**WORK TO COMPLETE**
Begin at the line containing "s.scu := by simp [State.equipmentChanged]" in the data below and go on through the line containing "s.lif := by unfold State.raiseIf; split <;> rfl", repeating each line exactly; include both ends and no other line.
───── MATERIAL PROVIDED
-- ==== Sys2Proof/Laws/Fields.lean ====
section
/-! SUPPORT. The fields that the shared operations leave alone, one lemma for each field and operation. -/

namespace Sys2Proof.Machine

set_option Elab.async false

variable (s : State)

/-! ### judgeLine -/

@[simp] theorem pending_judgeLine (l : Line) : (s.judgeLine l).pending = s.pending := rfl
@[simp] theorem powered_judgeLine (l : Line) : (s.judgeLine l).powered = s.powered := rfl
@[simp] theorem now_judgeLine (l : Line) : (s.judgeLine l).now = s.now := rfl
@[simp] theorem pins_judgeLine (l : Line) : (s.judgeLine l).pins = s.pins := rfl
@[simp] theorem store_judgeLine (l : Line) : (s.judgeLine l).store = s.store := rfl
@[simp] theorem conds_judgeLine (l : Line) : (s.judgeLine l).conds = s.conds := rfl
@[simp] theorem tables_judgeLine (l : Line) : (s.judgeLine l).tables = s.tables := rfl
@[simp] theorem invalid_judgeLine (l : Line) : (s.judgeLine l).invalid = s.invalid := rfl
@[simp] theorem commit_judgeLine (l : Line) : (s.judgeLine l).commit = s.commit := rfl
@[simp] theorem lif_judgeLine (l : Line) : (s.judgeLine l).lif = s.lif := rfl
@[simp] theorem sin_judgeLine (l : Line) : (s.judgeLine l).sin = s.sin := rfl
@[simp] theorem axt_judgeLine (l : Line) : (s.judgeLine l).axt = s.axt := rfl
@[simp] theorem passage_judgeLine (l : Line) : (s.judgeLine l).passage = s.passage := rfl
@[simp] theorem brg_judgeLine (l : Line) : (s.judgeLine l).brg = s.brg := rfl
@[simp] theorem rps_judgeLine (l : Line) : (s.judgeLine l).rps = s.rps := rfl
@[simp] theorem scu_judgeLine (l : Line) : (s.judgeLine l).scu = s.scu := rfl
@[simp] theorem alarms_judgeLine (l : Line) : (s.judgeLine l).aou.alarms = s.aou.alarms := rfl

/-! ### judgeLines -/

@[simp] theorem pending_judgeLines : (s.judgeLines).pending = s.pending := by simp [State.judgeLines, forEach, allLines]
@[simp] theorem powered_judgeLines : (s.judgeLines).powered = s.powered := by simp [State.judgeLines, forEach, allLines]
@[simp] theorem now_judgeLines : (s.judgeLines).now = s.now := by simp [State.judgeLines, forEach, allLines]
@[simp] theorem pins_judgeLines : (s.judgeLines).pins = s.pins := by simp [State.judgeLines, forEach, allLines]
@[simp] theorem store_judgeLines : (s.judgeLines).store = s.store := by simp [State.judgeLines, forEach, allLines]
@[simp] theorem conds_judgeLines : (s.judgeLines).conds = s.conds := by simp [State.judgeLines, forEach, allLines]
@[simp] theorem tables_judgeLines : (s.judgeLines).tables = s.tables := by simp [State.judgeLines, forEach, allLines]
@[simp] theorem invalid_judgeLines : (s.judgeLines).invalid = s.invalid := by simp [State.judgeLines, forEach, allLines]
@[simp] theorem commit_judgeLines : (s.judgeLines).commit = s.commit := by simp [State.judgeLines, forEach, allLines]
@[simp] theorem lif_judgeLines : (s.judgeLines).lif = s.lif := by simp [State.judgeLines, forEach, allLines]
@[simp] theorem sin_judgeLines : (s.judgeLines).sin = s.sin := by simp [State.judgeLines, forEach, allLines]
@[simp] theorem axt_judgeLines : (s.judgeLines).axt = s.axt := by simp [State.judgeLines, forEach, allLines]
@[simp] theorem passage_judgeLines : (s.judgeLines).passage = s.passage := by simp [State.judgeLines, forEach, allLines]
@[simp] theorem brg_judgeLines : (s.judgeLines).brg = s.brg := by simp [State.judgeLines, forEach, allLines]
@[simp] theorem rps_judgeLines : (s.judgeLines).rps = s.rps := by simp [State.judgeLines, forEach, allLines]
@[simp] theorem scu_judgeLines : (s.judgeLines).scu = s.scu := by simp [State.judgeLines, forEach, allLines]
@[simp] theorem alarms_judgeLines : (s.judgeLines).aou.alarms = s.aou.alarms := by simp [State.judgeLines, forEach, allLines]

/-! ### equipmentChanged -/

@[simp] theorem pending_equipmentChanged : (s.equipmentChanged).pending = s.pending := by simp [State.equipmentChanged]
@[simp] theorem powered_equipmentChanged : (s.equipmentChanged).powered = s.powered := by simp [State.equipmentChanged]
@[simp] theorem now_equipmentChanged : (s.equipmentChanged).now = s.now := by simp [State.equipmentChanged]
@[simp] theorem pins_equipmentChanged : (s.equipmentChanged).pins = s.pins := by simp [State.equipmentChanged]
@[simp] theorem store_equipmentChanged : (s.equipmentChanged).store = s.store := by simp [State.equipmentChanged]
@[simp] theorem conds_equipmentChanged : (s.equipmentChanged).conds = s.conds := by simp [State.equipmentChanged]
@[simp] theorem tables_equipmentChanged : (s.equipmentChanged).tables = s.tables := by simp [State.equipmentChanged]
@[simp] theorem invalid_equipmentChanged : (s.equipmentChanged).invalid = s.invalid := by simp [State.equipmentChanged]
@[simp] theorem commit_equipmentChanged : (s.equipmentChanged).commit = s.commit := by simp [State.equipmentChanged]
@[simp] theorem lif_equipmentChanged : (s.equipmentChanged).lif = s.lif := by simp [State.equipmentChanged]
@[simp] theorem sin_equipmentChanged : (s.equipmentChanged).sin = s.sin := by simp [State.equipmentChanged]
@[simp] theorem axt_equipmentChanged : (s.equipmentChanged).axt = s.axt := by simp [State.equipmentChanged]
@[simp] theorem passage_equipmentChanged : (s.equipmentChanged).passage = s.passage := by simp [State.equipmentChanged]
@[simp] theorem brg_equipmentChanged : (s.equipmentChanged).brg = s.brg := by simp [State.equipmentChanged]
@[simp] theorem scu_equipmentChanged : (s.equipmentChanged).scu = s.scu := by simp [State.equipmentChanged]
@[simp] theorem alarms_equipmentChanged : (s.equipmentChanged).aou.alarms = s.aou.alarms := by simp [State.equipmentChanged]
@[simp] theorem rps_equipmentChanged : (s.equipmentChanged).rps = s.rps.raise .equipmentChanged := by simp [State.equipmentChanged]

/-! ### raiseIf -/

@[simp] theorem pending_raiseIf (b : Bool) (k : EventKind) : (s.raiseIf b k).pending = s.pending := by unfold State.raiseIf; split <;> rfl
@[simp] theorem powered_raiseIf (b : Bool) (k : EventKind) : (s.raiseIf b k).powered = s.powered := by unfold State.raiseIf; split <;> rfl
@[simp] theorem now_raiseIf (b : Bool) (k : EventKind) : (s.raiseIf b k).now = s.now := by unfold State.raiseIf; split <;> rfl
@[simp] theorem pins_raiseIf (b : Bool) (k : EventKind) : (s.raiseIf b k).pins = s.pins := by unfold State.raiseIf; split <;> rfl
@[simp] theorem store_raiseIf (b : Bool) (k : EventKind) : (s.raiseIf b k).store = s.store := by unfold State.raiseIf; split <;> rfl
@[simp] theorem conds_raiseIf (b : Bool) (k : EventKind) : (s.raiseIf b k).conds = s.conds := by unfold State.raiseIf; split <;> rfl
@[simp] theorem tables_raiseIf (b : Bool) (k : EventKind) : (s.raiseIf b k).tables = s.tables := by unfold State.raiseIf; split <;> rfl
@[simp] theorem invalid_raiseIf (b : Bool) (k : EventKind) : (s.raiseIf b k).invalid = s.invalid := by unfold State.raiseIf; split <;> rfl
@[simp] theorem commit_raiseIf (b : Bool) (k : EventKind) : (s.raiseIf b k).commit = s.commit := by unfold State.raiseIf; split <;> rfl
@[simp] theorem lif_raiseIf (b : Bool) (k : EventKind) : (s.raiseIf b k).lif = s.lif := by unfold State.raiseIf; split <;> rfl
@[simp] theorem sin_raiseIf (b : Bool) (k : EventKind) : (s.raiseIf b k).sin = s.sin := by unfold State.raiseIf; split <;> rfl
@[simp] theorem axt_raiseIf (b : Bool) (k : EventKind) : (s.raiseIf b k).axt = s.axt := by unfold State.raiseIf; split <;> rfl
@[simp] theorem passage_raiseIf (b : Bool) (k : EventKind) : (s.raiseIf b k).passage = s.passage := by unfold State.raiseIf; split <;> rfl
@[simp] theorem brg_raiseIf (b : Bool) (k : EventKind) : (s.raiseIf b k).brg = s.brg := by unfold State.raiseIf; split <;> rfl
@[simp] theorem aou_raiseIf (b : Bool) (k : EventKind) : (s.raiseIf b k).aou = s.aou := by unfold State.raiseIf; split <;> rfl
@[simp] theorem scu_raiseIf (b : Bool) (k : EventKind) : (s.raiseIf b k).scu = s.scu := by unfold State.raiseIf; split <;> rfl

/-! ### equipmentSince -/

@[simp] theorem pending_equipmentSince (b : State) : (State.equipmentSince b s).pending = s.pending := by unfold State.equipmentSince; split <;> simp
@[simp] theorem powered_equipmentSince (b : State) : (State.equipmentSince b s).powered = s.powered := by unfold State.equipmentSince; split <;> simp
@[simp] theorem now_equipmentSince (b : State) : (State.equipmentSince b s).now = s.now := by unfold State.equipmentSince; split <;> simp
@[simp] theorem pins_equipmentSince (b : State) : (State.equipmentSince b s).pins = s.pins := by unfold State.equipmentSince; split <;> simp
@[simp] theorem store_equipmentSince (b : State) : (State.equipmentSince b s).store = s.store := by unfold State.equipmentSince; split <;> simp
@[simp] theorem conds_equipmentSince (b : State) : (State.equipmentSince b s).conds = s.conds := by unfold State.equipmentSince; split <;> simp
@[simp] theorem tables_equipmentSince (b : State) : (State.equipmentSince b s).tables = s.tables := by unfold State.equipmentSince; split <;> simp
@[simp] theorem invalid_equipmentSince (b : State) : (State.equipmentSince b s).invalid = s.invalid := by unfold State.equipmentSince; split <;> simp
@[simp] theorem commit_equipmentSince (b : State) : (State.equipmentSince b s).commit = s.commit := by unfold State.equipmentSince; split <;> simp
@[simp] theorem lif_equipmentSince (b : State) : (State.equipmentSince b s).lif = s.lif := by unfold State.equipmentSince; split <;> simp
@[simp] theorem sin_equipmentSince (b : State) : (State.equipmentSince b s).sin = s.sin := by unfold State.equipmentSince; split <;> simp
@[simp] theorem axt_equipmentSince (b : State) : (State.equipmentSince b s).axt = s.axt := by unfold State.equipmentSince; split <;> simp
@[simp] theorem passage_equipmentSince (b : State) : (State.equipmentSince b s).passage = s.passage := by unfold State.equipmentSince; split <;> simp
@[simp] theorem brg_equipmentSince (b : State) : (State.equipmentSince b s).brg = s.brg := by unfold State.equipmentSince; split <;> simp
@[simp] theorem scu_equipmentSince (b : State) : (State.equipmentSince b s).scu = s.scu := by unfold State.equipmentSince; split <;> simp
@[simp] theorem alarms_equipmentSince (b : State) : (State.equipmentSince b s).aou.alarms = s.aou.alarms := by unfold State.equipmentSince; split <;> simp

/-! ### clearOutputs -/

@[simp] theorem pending_clearOutputs : (s.clearOutputs).pending = s.pending := by simp [State.clearOutputs]
@[simp] theorem powered_clearOutputs : (s.clearOutputs).powered = s.powered := by simp [State.clearOutputs]
@[simp] theorem now_clearOutputs : (s.clearOutputs).now = s.now := by simp [State.clearOutputs]
@[simp] theorem pins_clearOutputs : (s.clearOutputs).pins = s.pins := by simp [State.clearOutputs]
@[simp] theorem store_clearOutputs : (s.clearOutputs).store = s.store := by simp [State.clearOutputs]
@[simp] theorem conds_clearOutputs : (s.clearOutputs).conds = s.conds := by simp [State.clearOutputs]
@[simp] theorem tables_clearOutputs : (s.clearOutputs).tables = s.tables := by simp [State.clearOutputs]
@[simp] theorem invalid_clearOutputs : (s.clearOutputs).invalid = s.invalid := by simp [State.clearOutputs]
@[simp] theorem commit_clearOutputs : (s.clearOutputs).commit = s.commit := by simp [State.clearOutputs]
@[simp] theorem lif_clearOutputs : (s.clearOutputs).lif = s.lif := by simp [State.clearOutputs]
@[simp] theorem sin_clearOutputs : (s.clearOutputs).sin = s.sin := by simp [State.clearOutputs]
@[simp] theorem axt_clearOutputs : (s.clearOutputs).axt = s.axt := by simp [State.clearOutputs]
@[simp] theorem passage_clearOutputs : (s.clearOutputs).passage = s.passage := by simp [State.clearOutputs]
@[simp] theorem brg_clearOutputs : (s.clearOutputs).brg = s.brg := by simp [State.clearOutputs]
@[simp] theorem rps_clearOutputs : (s.clearOutputs).rps = s.rps := by simp [State.clearOutputs]
@[simp] theorem scu_clearOutputs : (s.clearOutputs).scu = s.scu := by simp [State.clearOutputs]
@[simp] theorem alarms_clearOutputs : (s.clearOutputs).aou.alarms = s.aou.alarms := by simp [State.clearOutputs]

/-! ### withBrg -/

@[simp] theorem pending_withBrg (f : Brg → Brg) : (s.withBrg f).pending = s.pending := by unfold State.withBrg; dsimp only; split <;> simp
@[simp] theorem powered_withBrg (f : Brg → Brg) : (s.withBrg f).powered = s.powered := by unfold State.withBrg; dsimp only; split <;> simp
@[simp] theorem now_withBrg (f : Brg → Brg) : (s.withBrg f).now = s.now := by unfold State.withBrg; dsimp only; split <;> simp
@[simp] theorem pins_withBrg (f : Brg → Brg) : (s.withBrg f).pins = s.pins := by unfold State.withBrg; dsimp only; split <;> simp
@[simp] theorem store_withBrg (f : Brg → Brg) : (s.withBrg f).store = s.store := by unfold State.withBrg; dsimp only; split <;> simp
@[simp] theorem conds_withBrg (f : Brg → Brg) : (s.withBrg f).conds = s.conds := by unfold State.withBrg; dsimp only; split <;> simp
@[simp] theorem tables_withBrg (f : Brg → Brg) : (s.withBrg f).tables = s.tables := by unfold State.withBrg; dsimp only; split <;> simp
@[simp] theorem invalid_withBrg (f : Brg → Brg) : (s.withBrg f).invalid = s.invalid := by unfold State.withBrg; dsimp only; split <;> simp
@[simp] theorem commit_withBrg (f : Brg → Brg) : (s.withBrg f).commit = s.commit := by unfold State.withBrg; dsimp only; split <;> simp
@[simp] theorem lif_withBrg (f : Brg → Brg) : (s.withBrg f).lif = s.lif := by unfold State.withBrg; dsimp only; split <;> simp
@[simp] theorem sin_withBrg (f : Brg → Brg) : (s.withBrg f).sin = s.sin := by unfold State.withBrg; dsimp only; split <;> simp
@[simp] theorem axt_withBrg (f : Brg → Brg) : (s.withBrg f).axt = s.axt := by unfold State.withBrg; dsimp only; split <;> simp
@[simp] theorem passage_withBrg (f : Brg → Brg) : (s.withBrg f).passage = s.passage := by unfold State.withBrg; dsimp only; split <;> simp
@[simp] theorem scu_withBrg (f : Brg → Brg) : (s.withBrg f).scu = s.scu := by unfold State.withBrg; dsimp only; split <;> simp
@[simp] theorem alarms_withBrg (f : Brg → Brg) : (s.withBrg f).aou.alarms = s.aou.alarms := by unfold State.withBrg; dsimp only; split <;> simp

@[simp] theorem brg_withBrg (f : Brg → Brg) : (s.withBrg f).brg = f s.brg := by unfold State.withBrg; dsimp only; split <;> simp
──────────
**RESPONSE**
@[simp] theorem scu_equipmentChanged : (s.equipmentChanged).scu = s.scu := by simp [State.equipmentChanged]
@[simp] theorem alarms_equipmentChanged : (s.equipmentChanged).aou.alarms = s.aou.alarms := by simp [State.equipmentChanged]
@[simp] theorem rps_equipmentChanged : (s.equipmentChanged).rps = s.rps.raise .equipmentChanged := by simp [State.equipmentChanged]

/-! ### raiseIf -/

@[simp] theorem pending_raiseIf (b : Bool) (k : EventKind) : (s.raiseIf b k).pending = s.pending := by unfold State.raiseIf; split <;> rfl
@[simp] theorem powered_raiseIf (b : Bool) (k : EventKind) : (s.raiseIf b k).powered = s.powered := by unfold State.raiseIf; split <;> rfl
@[simp] theorem now_raiseIf (b : Bool) (k : EventKind) : (s.raiseIf b k).now = s.now := by unfold State.raiseIf; split <;> rfl
@[simp] theorem pins_raiseIf (b : Bool) (k : EventKind) : (s.raiseIf b k).pins = s.pins := by unfold State.raiseIf; split <;> rfl
@[simp] theorem store_raiseIf (b : Bool) (k : EventKind) : (s.raiseIf b k).store = s.store := by unfold State.raiseIf; split <;> rfl
@[simp] theorem conds_raiseIf (b : Bool) (k : EventKind) : (s.raiseIf b k).conds = s.conds := by unfold State.raiseIf; split <;> rfl
@[simp] theorem tables_raiseIf (b : Bool) (k : EventKind) : (s.raiseIf b k).tables = s.tables := by unfold State.raiseIf; split <;> rfl
@[simp] theorem invalid_raiseIf (b : Bool) (k : EventKind) : (s.raiseIf b k).invalid = s.invalid := by unfold State.raiseIf; split <;> rfl
@[simp] theorem commit_raiseIf (b : Bool) (k : EventKind) : (s.raiseIf b k).commit = s.commit := by unfold State.raiseIf; split <;> rfl
@[simp] theorem lif_raiseIf (b : Bool) (k : EventKind) : (s.raiseIf b k).lif = s.lif := by unfold State.raiseIf; split <;> rfl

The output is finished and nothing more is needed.